→ **TO DO**
The entries are to be returned exactly as written.

(Records from a data source)
/-- The machine right after reset (R411): the device in RESET, every context FREE, Rhafer links disabled and so DOWN,
nothing in the chandlery but the built-ins. A register for which the manual gives no reset value is zero
(DESIGN CHOICE, log 4). -/
def State.reset : State :=
  { links := Vector.ofFn fun i => if i.val < 4 then {} else { st := .down, en := false } }

end Sys2Proof.Machine
end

→ **SOLUTION**
/-- The machine right after reset (R411): the device in RESET, every context FREE, Rhafer links disabled and so DOWN,
nothing in the chandlery but the built-ins. A register for which the manual gives no reset value is zero
(DESIGN CHOICE, log 4). -/
def State.reset : State :=
  { links := Vector.ofFn fun i => if i.val < 4 then {} else { st := .down, en := false } }

end Sys2Proof.Machine
end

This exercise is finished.